Walt Disney (DIS 0.24%) launched its Disney+ streaming video service in November 2019. Unintentionally, it ended up being incredible timing for a product launch. It was only about four months later that the world entered a pandemic, and the reaction to it ended up creating a surge in demand for in-home entertainment, including the entertainment giant's new offering.
Reaction to the pandemic can partly explain the success of Disney+. Of course, Disney's treasure trove of content that has been popular with families for decades is another reason for the success. But whatever the actual reason, the result has been incredible growth of subscribers over the past 22 months.
But there is some concern that the pace of subscriber growth could slow for Disney+ in the company's fiscal fourth quarter (July to early October). Let's explore why.
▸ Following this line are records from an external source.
/-- Settles O43: the permitted frame of a MOVE slot by class and room, its output reservation, and the re-seal batch by its
read, its check and its access. -/
theorem resealWorks : Obligations.ResealWorks := by
  refine ⟨fun s w n e g tag segment left hj => ?_, fun s n e f left => ?_,
    fun s w n base pos count key gen seq expect token out orphan => ?_⟩
  · dsimp only
    intro hm hr hpermit
    obtain ⟨v, hexec, hsettled, hgoes⟩ := reseal_permitted hj hm hr hpermit
    obtain ⟨t, h1, h2, h3, h4, h5⟩ := verify_settled hexec hsettled
    exact ⟨v, t, h1, h2, h3, h4, h5, hgoes⟩
  · dsimp only
    intro hm hb hs hf hl hr hroom
    obtain ⟨h1, h2, h3, h4⟩ := State.reserveOutput_all hf
    exact ⟨_, execOutputReservation_due hm hb hs hf hl hr hroom, h1, h2, h4.kept, (State.sameKeysAndClock_iff _ _).2 h3,
      h4.causes, h4.mem, h4.held, h4.marks⟩
  · dsimp only
    intro hfl hw
    refine ⟨fun horphan => ?_, fun horphan => ?_, fun e horphan hm hb => ?_⟩
    all_goals rw [horphan] at hfl
    · exact execResealBatch_made hfl hw
    · exact reseal_orphan hfl hw
    have hmode : (s.slot n).mode ≠ .record := by rw [hm]; exact nofun
    refine ⟨reseal_faults hfl hw hb hmode, fun f hf hp hread =>
      ⟨fun hdiffers hpackets => ?_, fun hagrees hout => ?_⟩⟩
    · have hfin := State.badRange_finishing (s := { s.recorded w with flight := none }) hb hmode hf hp
      rw [hpackets] at hfin
      exact ⟨_, execResealBatch_differs hfl hw hread hdiffers, hfin.settled.batchFrame rfl, hfin.frame.clock,
        hfin.frame.mem, hfin.finishes⟩
    · have hexec := execResealBatch_made hfl hw hread hagrees hout
      dsimp only at hexec
      rw [if_neg nofun] at hexec
      exact hexec.trans (congrArg _ (State.resealed_of (s := { s.recorded w with flight := none, mem := _ }) hf token _))

end Sys2Proof.Machine
end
Slow going in Latin American expansion
Over the past 11 months, the company has been launching Disney+ across Latin America. That includes 18 markets, covering seven different currencies across six different internet platforms. The rollout of such magnitude is not an easy technical task. Fortunately, Disney has not had any significant technical issues despite the challenging nature of the task.
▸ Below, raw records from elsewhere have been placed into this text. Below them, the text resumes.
-- ==== Sys2Proof/Proofs/Course.lean ====
section
/-! Proofs: the course of a command. What every operation on slots, entries and the board keeps together: engine marks
within their limits, outcome lists and positions, writes confined to the board and the held windows, and each field of the
board either written with its value or left as it was (R48, R54, R63, R64). -/

namespace Sys2Proof.Machine

/-! ## Positions of a slot -/

/-- The slot stands at a position of a chunk window of 1 to 16 frames. -/
def Slot.inUse (x : Slot) : Prop := 1 ≤ x.geo.frames ∧ x.geo.frames ≤ 16 ∧ x.chunkPos < x.geo.frames

/-- The slot is IDLE or FAULTED, with neither frame nor chunk. -/
def Slot.atRest (x : Slot) : Prop := (x.eng.state = .idle ∨ x.eng.state = .faulted) ∧ x.frame = none ∧ x.chunk = none

/-- What the position invariant says of one slot. -/
structure Slot.Placed (x : Slot) : Prop where
  outcomes : x.eng.outcomes.length = 16
  position : x.atRest ∨ x.inUse
  frame : ∀ f, x.frame = some f → f.pos < 16

theorem State.positionsOk_iff (s : State) : s.positionsOk ↔ (∀ n, (s.slot n).Placed) ∧ s.heldOk := by
  constructor
  · intro h
    have hheld := h.heldOk
    obtain ⟨ho, hp, hf, -⟩ := h
    exact ⟨fun n => ⟨ho n, hp n, hf n⟩, hheld⟩
  · rintro ⟨h, hheld⟩
    exact ⟨fun n => (h n).outcomes, fun n => (h n).position, fun n => (h n).frame, fun n p hp => hheld _ hp p rfl⟩

namespace Slot.Placed

variable {x y : Slot}

theorem of_state (h : x.Placed) (h1 : x.eng.state ≠ .idle) (h2 : x.eng.state ≠ .faulted) : x.inUse :=
  h.position.resolve_left fun ⟨hs, _⟩ => hs.elim h1 h2

theorem of_frame {f : Frame} (h : x.Placed) (hf : x.frame = some f) : x.inUse :=
  h.position.resolve_left fun ⟨_, hn, _⟩ => nomatch hn.symm.trans hf

theorem of_chunk {c : OpenChunk} (h : x.Placed) (hc : x.chunk = some c) : x.inUse :=
  h.position.resolve_left fun ⟨_, _, hn⟩ => nomatch hn.symm.trans hc

theorem of_bound {e : Fin 64} (h : x.Placed) (he : x.boundEntry = some e) : x.inUse := by
  unfold Slot.boundEntry at he
  split at he
  · cases he
  next hs => exact h.of_state (fun h => hs (.inl h)) fun h => hs (.inr h)

/-- A slot in use, whatever its state, frame and chunk. -/
theorem used (ho : y.eng.outcomes.length = 16) (hu : y.inUse) (hf : ∀ f, y.frame = some f → f.pos < 16) : y.Placed :=
  ⟨ho, .inr hu, hf⟩

end Slot.Placed

/-- A change of the slot that neither its limits nor its positions see. -/
structure Slot.Alike (x y : Slot) : Prop where
  eng : y.eng = x.eng
  marking : y.marking = x.marking
  frame : y.frame = x.frame
  chunk : y.chunk = x.chunk
  chunkPos : y.chunkPos = x.chunkPos

theorem Slot.geo_of_marking {x y : Slot} (h : y.marking = x.marking) : y.geo = x.geo := congrArg (·.2.1) h

theorem Slot.inUse_congr {x y : Slot} (hg : y.geo = x.geo) (hp : y.chunkPos = x.chunkPos) : y.inUse ↔ x.inUse := by
  simp [Slot.inUse, hg, hp]

theorem Slot.Alike.placed {x y : Slot} (h : x.Alike y) (hx : x.Placed) : y.Placed := by
  refine ⟨h.eng ▸ hx.outcomes, hx.position.imp (fun hr => ?_) fun hu => ?_, fun f hf => hx.frame f (h.frame ▸ hf)⟩
  · unfold Slot.atRest
    rw [h.eng, h.frame, h.chunk]
    exact hr
  · exact (Slot.inUse_congr (Slot.geo_of_marking h.marking) h.chunkPos).2 hu

/-! ## Fields of the board -/

/-- Memory holds a field of the board as it stands. -/
def State.shows (s : State) (F : BoardField) : Prop := s.mem.holds (s.boardAccess F).1 (s.boardAccess F).2

/-- Field and memory are as they were. -/
def State.leaves (s t : State) (F : BoardField) : Prop :=
  t.boardAccess F = s.boardAccess F ∧
    t.mem.read (s.boardAccess F).1 (s.boardAccess F).2.length = s.mem.read (s.boardAccess F).1 (s.boardAccess F).2.length

theorem State.leaves.trans {s t u : State} {F : BoardField} (h : s.leaves t F) (h' : t.leaves u F) : s.leaves u F := by
  obtain ⟨ha, hm⟩ := h
  obtain ⟨ha', hm'⟩ := h'
  rw [ha] at ha' hm'
  exact ⟨ha', hm'.trans hm⟩

theorem State.leaves.shows {s t : State} {F : BoardField} (h : s.leaves t F) (hs : s.shows F) : t.shows F := by
  obtain ⟨ha, hm⟩ := h
  unfold State.shows Memory.holds at hs ⊢
  rw [ha, hm, hs]

/-- Fields written with their values: each of them is shown, and what stands apart is left. -/
theorem State.shown_fields {v w : State} {Fs : List BoardField} (hFs : ∀ G ∈ Fs, G.placed)
    (hmem : w.mem = v.mem.recorder (Fs.map v.boardAccess)) (haccess : w.boardAccess = v.boardAccess) {F : BoardField}
    (hF : F.placed) :
    w.shows F ∨ F ∉ Fs ∧
      w.mem.read (v.boardAccess F).1 (v.boardAccess F).2.length = v.mem.read (v.boardAccess F).1 (v.boardAccess F).2.length := by
  have blocks : ∀ b ∈ Fs.map v.boardAccess, (b = v.boardAccess F ∧ F ∈ Fs) ∨ blocksApart b (v.boardAccess F) := by
    intro b hb
    obtain ⟨G, hG, rfl⟩ := List.mem_map.1 hb
    exact (State.boardAccess_apart v v rfl (hFs G hG) hF).imp_left fun (heq : G = F) => ⟨heq ▸ rfl, heq ▸ hG⟩
  by_cases hin : F ∈ Fs
  · refine .inl ?_
    unfold State.shows
    rw [haccess, hmem]
    exact Memory.holds_recorder (fun b hb => (blocks b hb).imp_left And.left) (.inl (List.mem_map_of_mem hin))
  · refine .inr ⟨hin, ?_⟩
    rw [hmem]
    exact Memory.read_recorder_apart fun b hb => (blocks b hb).resolve_left fun ⟨_, hf⟩ => hin hf

/-! ## The batch in flight -/

/-- The batch in flight writes no byte of the board's engine parts, whatever it reads. -/
def State.workApart (s : State) : Prop :=
  ∀ f m a, s.flight = some f → s.inBoard a → outsideBlocks a (({ s with mem := m } : State).workAccesses f.work)

theorem State.workAccesses_congr {s t : State} (hw : t.windows = s.windows) (hm : t.mem = s.mem) (work : Work) :
    t.workAccesses work = s.workAccesses work := by
  cases work <;> simp only [State.workAccesses, State.readRange, hw, hm]

theorem State.flightAccesses_work (s : State) (work : Work) :
    s.workAccesses work = s.flightAccesses work ∨ s.workAccesses work = [] := by
  cases work with
  | saveEntries => exact .inr rfl
  | saveHeader => exact .inr rfl
  | _ => exact .inl rfl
In late August, Disney began introducing its Star+ streaming service across Latin America. The service, a partial alternative to traditional cable TV that provides content from its networks like FX, Hulu, Freeform, ABC, and several studios, is counted as part of Disney+ and is not offered to U.S. subscribers. However, it is popular among consumers, and Disney has said nearly 40% of its 116 million Disney+ subscribers are from the Star or Star+ brands.
Here's what Disney CEO Bob Chapek said about the Star+ launch in Latin America: "And I think we're seeing pretty much the same thing with Latin America with Star+ is that it's a little slow going in the beginning as we get our partners sort of mobilized and outreaching to their consumers. But at the same time, I think our trajectory is going to change very quickly, just like it did with Disney+."
Disney+ churn in India and content production issues
Interestingly, subscribers in India for Disney+ Hotstar tend to be annual subscriptions. And according to Chapek, the company does not have those on auto-renewal. He was not specific on whether auto-renewal can be implemented in India or if it is not allowed by the local government. Either way, Disney brought on a large cohort of subscribers from the region last year about this time, and those subscriptions are up for renewal. Chapek warned that the phenomena could lead to some subscriber losses through churn as a result.
The good news is that as part of their subscriptions, subscribers in India get access to stream Indian Premier League games. The IPL is a professional cricket league, and cricket is the most popular sport in India. The IPL is set to restart its season after COVID-19 delays, and Disney is hopeful that will be plenty of enticement for consumers in the region to renew their subscription.
Another concern is that the recent rise in coronavirus cases related to the delta variant has forced Disney to pause or adjust some production of new content for the streaming service. An exciting new series or movie could be the difference-maker in getting a new subscriber to sign up for Disney+ or keeping an existing subscriber from canceling the service. Understandably, a pause in production could slow growth in member totals.
What does this mean for shareholders?
The Disney CEO said he expects these headwinds to slow Disney+ subscriber growth to the low-single-digit millions when Q4 results are released in November. Compare that to the 12.4 million subscriber increase announced with the Q3 report. Still, the company expects to achieve its goal of 230 million to 260 million Disney+ subscribers by fiscal 2024.
Investors might want to prepare for the path to that goal to get a bit rougher from here on out, although it's likely to still get there. The company overall has several paths to growing its earnings, although the focus seems to be on streaming of late. Investors interested in owning Disney stock might want to use any sell-offs created by subscription concerns as a buying opportunity on what should be a long-term holding.